If you are using C++ (you are using two tags) and you really care about portability, then you can just use the struct and provide a setter that takes the uint32_t and sets the fields appropriately through bitmask operations. The same can be done in C with a function.
Edit: I was expecting AProgrammer to write down an answer to vote and close this one. As some comments have pointed out, endianness is dealt in other parts of the standard by letting each implementation decide what to do, and alignment and padding can also be handled differently. Now, the strict aliasing rules that AProgrammer implicitly refers to are a important point here. The compiler is allowed to make assumptions on the modification (or lack of modification) of variables. In the case of the union, the compiler could reorder instructions and move the read of each color component over the write to the colour variable.
The most common use of union I regularly come across is aliasing.
Consider the following:
union Vector3f
{
struct{ float x,y,z ; } ;
float elts[3];
}
What does this do? It allows clean, neat access of a Vector3f vec;'s members by either name:
vec.x=vec.y=vec.z=1.f ;
or by integer access into the array
for( int i = 0 ; i < 3 ; i++ )
vec.elts[i]=1.f;
In some cases, accessing by name is the clearest thing you can do. In other cases, especially when the axis is chosen programmatically, the easier thing to do is to access the axis by numerical index - 0 for x, 1 for y, and 2 for z.

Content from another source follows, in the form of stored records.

/-- R168: LITERAL inserts `p`, and moves `run` and `p` by one; nothing is written to OUT. That the insertion leaves the
Match Finder's register `h` alone is the model's reading (assumption 19). -/
def Obligations.LiteralEffect : Prop :=
  ∀ s : State, s.inMem.covers (s.inN + 16) = true → s.pN < s.inN → s.runN ≤ s.pN →
    ∃ t u, exec .literal s = .next t ∧ exec (.insert s.pN) s = .next u ∧ t.head = u.head ∧ t.tail = u.tail ∧
      t.runN = s.runN + 1 ∧ t.pN = s.pN + 1 ∧ t.enc.op = s.enc.op ∧ SameBut [.head, .tail, .enc] s t

/-- R160, R171, R173, R174: every launch that meets the premises completes, DONE, without an error, inside the size
bound; OUT beyond the clobber zone, the operands and the Decoder are untouched. -/
def Obligations.CompressCompletes : Prop :=
  ∀ s : State, DataWf s → CompressReady s →
    ∃ t, exec .compress s = .next t ∧ t.status = .done ∧ 0 ≤ t.result.toInt ∧
      t.result.toNat ≤ s.inN + s.inN / 16519 + 3 ∧ (s.inN = 0 → t.result = 0) ∧
      (∀ a, t.result.toNat + 15 ≤ a → t.outMem.byte? a = s.outMem.byte? a) ∧
      SameBut [.head, .tail, .enc, .mf, .status, .result, .outMem, .draws] s t

/-- R247: a launch is refused if and only if it breaks a premise. -/
def Obligations.OnlyBrokenPremisesRefused : Prop :=
  (∀ s : State, ¬CompressReady s → ∃ r, exec .compress s = .refused r) ∧
  (∀ s : State, ¬DecompressReady s → ∃ r, exec .decompress s = .refused r) ∧
  (∀ (s : State) (r : Refusal), DataWf s → exec .compress s = .refused r → ¬CompressReady s) ∧
  (∀ (s : State) (r : Refusal), exec .decompress s = .refused r → ¬DecompressReady s)

/-- R172 (a): decompressing what COMPRESS wrote gives the input back, at every level, whatever the pads, the tables and
the old contents of OUT are. -/
def Obligations.DecompressOfCompressIsInput : Prop :=
  ∀ s t u v : State, DataWf s → CompressReady s → exec .compress s = .next t → DecompressReady u →
    u.inN = t.result.toNat → (∀ a, a < u.inN → u.inMem.byte? a = t.outMem.byte? a) → s.inN ≤ u.capN →
    exec .decompress u = .next v →
    v.result.toNat = s.inN ∧ ∀ a, a < s.inN → v.outMem.byte? a = s.inMem.byte? a

/-- R172 (e), R102: the first token of a stream COMPRESS writes carries literals. -/
def Obligations.FirstTokenCarriesLiterals : Prop :=
  ∀ s t : State, DataWf s → CompressReady s → 0 < s.inN → exec .compress s = .next t →
    ∃ tag, t.outMem.byte? 0 = some tag ∧ 32 ≤ tag.toNat

/-- R140, R172 (d), R273: the stream is a function of `IN[0 .. in_len-1]` and the level; pad, tables, old OUT contents
and free values do not matter. -/
def Obligations.CompressDependsOnInputAndLevel : Prop :=
  ∀ s s' t t' : State, DataWf s → DataWf s' → CompressReady s → CompressReady s' → s.inLen = s'.inLen →
    s.level = s'.level → SameInput s s' s.inN → exec .compress s = .next t → exec .compress s' = .next t' →
    t.result = t'.result ∧ ∀ a, a < t.result.toNat → t.outMem.byte? a = t'.outMem.byte? a

/-- The model's choice, assumption 17: an internal operation invoked outside the domain its rule states (R131, R132,
R134, R162, R165, R169, R203, R205, R208) is refused by name. -/
def Obligations.OutsideDomainRefused : Prop :=
  ∀ s : State,
    (∀ x, s.inN + 15 < x + 3 → exec (.hash x) s = .refused .outsideDomain) ∧
    (∀ q, s.inN ≤ q → exec (.insert q) s = .refused .outsideDomain) ∧
    (∀ p, s.inN ≤ p → exec (.findMatch p) s = .refused .outsideDomain) ∧
    (s.inN ≤ s.pN → exec .decidePos s = .refused .outsideDomain) ∧
    (s.bestN < 4 ∨ s.distN = 0 ∨ 131071 < s.distN ∨ s.pN < s.runN →
      exec .emitMatch s = .refused .outsideDomain) ∧
    (s.pN < s.runN → exec .emitFinal s = .refused .outsideDomain) ∧
    (s.dec.tag.toNat < 32 → exec .litphase s = .refused .outsideDomain) ∧
    (∀ len dist, s.decOp < dist.toNat → exec (.matchcopy len dist) s = .refused .outsideDomain) ∧
    (∀ d src n, d < src + 4 → exec (.wildcopy .output d .output src n) s = .refused .outsideDomain) ∧
    (∀ d space src n, exec (.wildcopy .input d space src n) s = .refused .outsideDomain)

/-! ## The Decoder (42_decoder.md, 60_exceptions.md) -/

/-- R202: FETCH. -/
def Obligations.FetchEffect : Prop :=
  ∀ s : State,
    (∀ b, s.ipN < s.inN → s.inMem.byte? s.ipN = some b → ∃ t, exec .fetch s = .next t ∧ t.ret = .byte b ∧
      t.ipN = s.ipN + 1 ∧ t.dec = { s.dec with ip := t.dec.ip } ∧ SameBut [.dec, .ret] s t) ∧
    (s.inN ≤ s.ipN → EndsInError s (exec .fetch s))

/-- R204: DECVAR is VARINT_DEC over the stream; it consumes the bytes it reads, and a stream that ends inside the varint
ends the command in an error. -/
def Obligations.DecvarReadsStream : Prop :=
  ∀ (s : State) (bs : List Byte), streamRest s = some bs →
    (∀ x rest, varintDec bs = some (x, rest) → ∃ t, exec .decvar s = .next t ∧ t.ret = .value x ∧
      t.ipN + rest.length = s.inN ∧ s.ipN < t.ipN ∧ t.ipN ≤ s.ipN + 5 ∧ x ≤ 68990025855 ∧
      t.dec = { s.dec with ip := t.dec.ip } ∧ SameBut [.dec, .ret] s t) ∧
    (varintDec bs = none → EndsInError s (exec .decvar s))

/-- R203: LITPHASE. That it keeps `len` and `dist` is the model's reading (assumption 31). -/
def Obligations.LitphaseEffect : Prop :=
  ∀ s : State, 32 ≤ s.dec.tag.toNat → s.inMem.covers (s.inN + 16) = true → s.outMem.covers (s.capN + 16) = true →
    s.ipN ≤ s.inN →
    (∀ run ip, RunField s run ip → s.decOp + run ≤ s.capN → ip + run ≤ s.inN →
      ∃ t, exec .litphase s = .next t ∧ t.ipN = ip + run ∧ t.decOp = s.decOp + run ∧
        t.dec = { s.dec with ip := t.dec.ip, op := t.dec.op, run := run } ∧
        t.outMem.slice s.decOp run = s.inMem.slice ip run ∧
        OutSameOutside s.decOp (s.decOp + ((run + 7) / 8 * 8 + 8)) s t ∧ SameBut [.dec, .outMem, .draws] s t) ∧
    (∀ run ip, RunField s run ip → s.capN < s.decOp + run ∨ s.inN < ip + run → EndsInError s (exec .litphase s)) ∧
    (RunFieldMissing s → EndsInError s (exec .litphase s))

As you say, this is strictly undefined behaviour, though it will "work" on many platforms. The real reason for using unions is to create variant records.
union A {
int i;
double d;
};
A a[10]; // records in "a" can be either ints or doubles
a[0].i = 42;
a[1].d = 1.23;
Of course, you also need some sort of discriminator to say what the variant actually contains. And note that in C++ unions are not much use because they can only contain POD types - effectively those without constructors and destructors.
In C it was a nice way to implement something like an variant.
enum possibleTypes{
eInt,
eDouble,
eChar
}
struct Value{
union Value {
int iVal_;
double dval;
char cVal;
} value_;
possibleTypes discriminator_;
}
switch(val.discriminator_)
{
case eInt: val.value_.iVal_; break;
In times of litlle memory this structure is using less memory than a struct that has all the member.
By the way C provides
typedef struct {
unsigned int mantissa_low:32; //mantissa
unsigned int mantissa_high:20;
unsigned int exponent:11; //exponent
unsigned int sign:1;
} realVal;
to access bit values.
Although this is strictly undefined behaviour, in practice it will work with pretty much any compiler. It is such a widely used paradigm that any self-respecting compiler will need to do "the right thing" in cases such as this. It's certainly to be preferred over type-punning, which may well generate broken code with some compilers.
In C++, Boost Variant implement a safe version of the union, designed to prevent undefined behavior as much as possible.
Its performances are identical to the enum + union construct (stack allocated too etc) but it uses a template list of types instead of the enum :)
The behaviour may be undefined, but that just means there isn't a "standard". All decent compilers offer #pragmas to control packing and alignment, but may have different defaults. The defaults will also change depending on the optimisation settings used.
Also, unions are not just for saving space. They can help modern compilers with type punning. If you reinterpret_cast<> everything the compiler can't make assumptions about what you are doing. It may have to throw away what it knows about your type and start again (forcing a write back to memory, which is very inefficient these days compared to CPU clock speed).
Technically it's undefined, but in reality most (all?) compilers treat it exactly the same as using a reinterpret_cast from one type to the other, the result of which is implementation defined. I wouldn't lose sleep over your current code.
For one more example of the actual use of unions, the CORBA framework serializes objects using the tagged union approach. All user-defined classes are members of one (huge) union, and an integer identifier tells the demarshaller how to interpret the union.
Others have mentioned the architecture differences (little - big endian).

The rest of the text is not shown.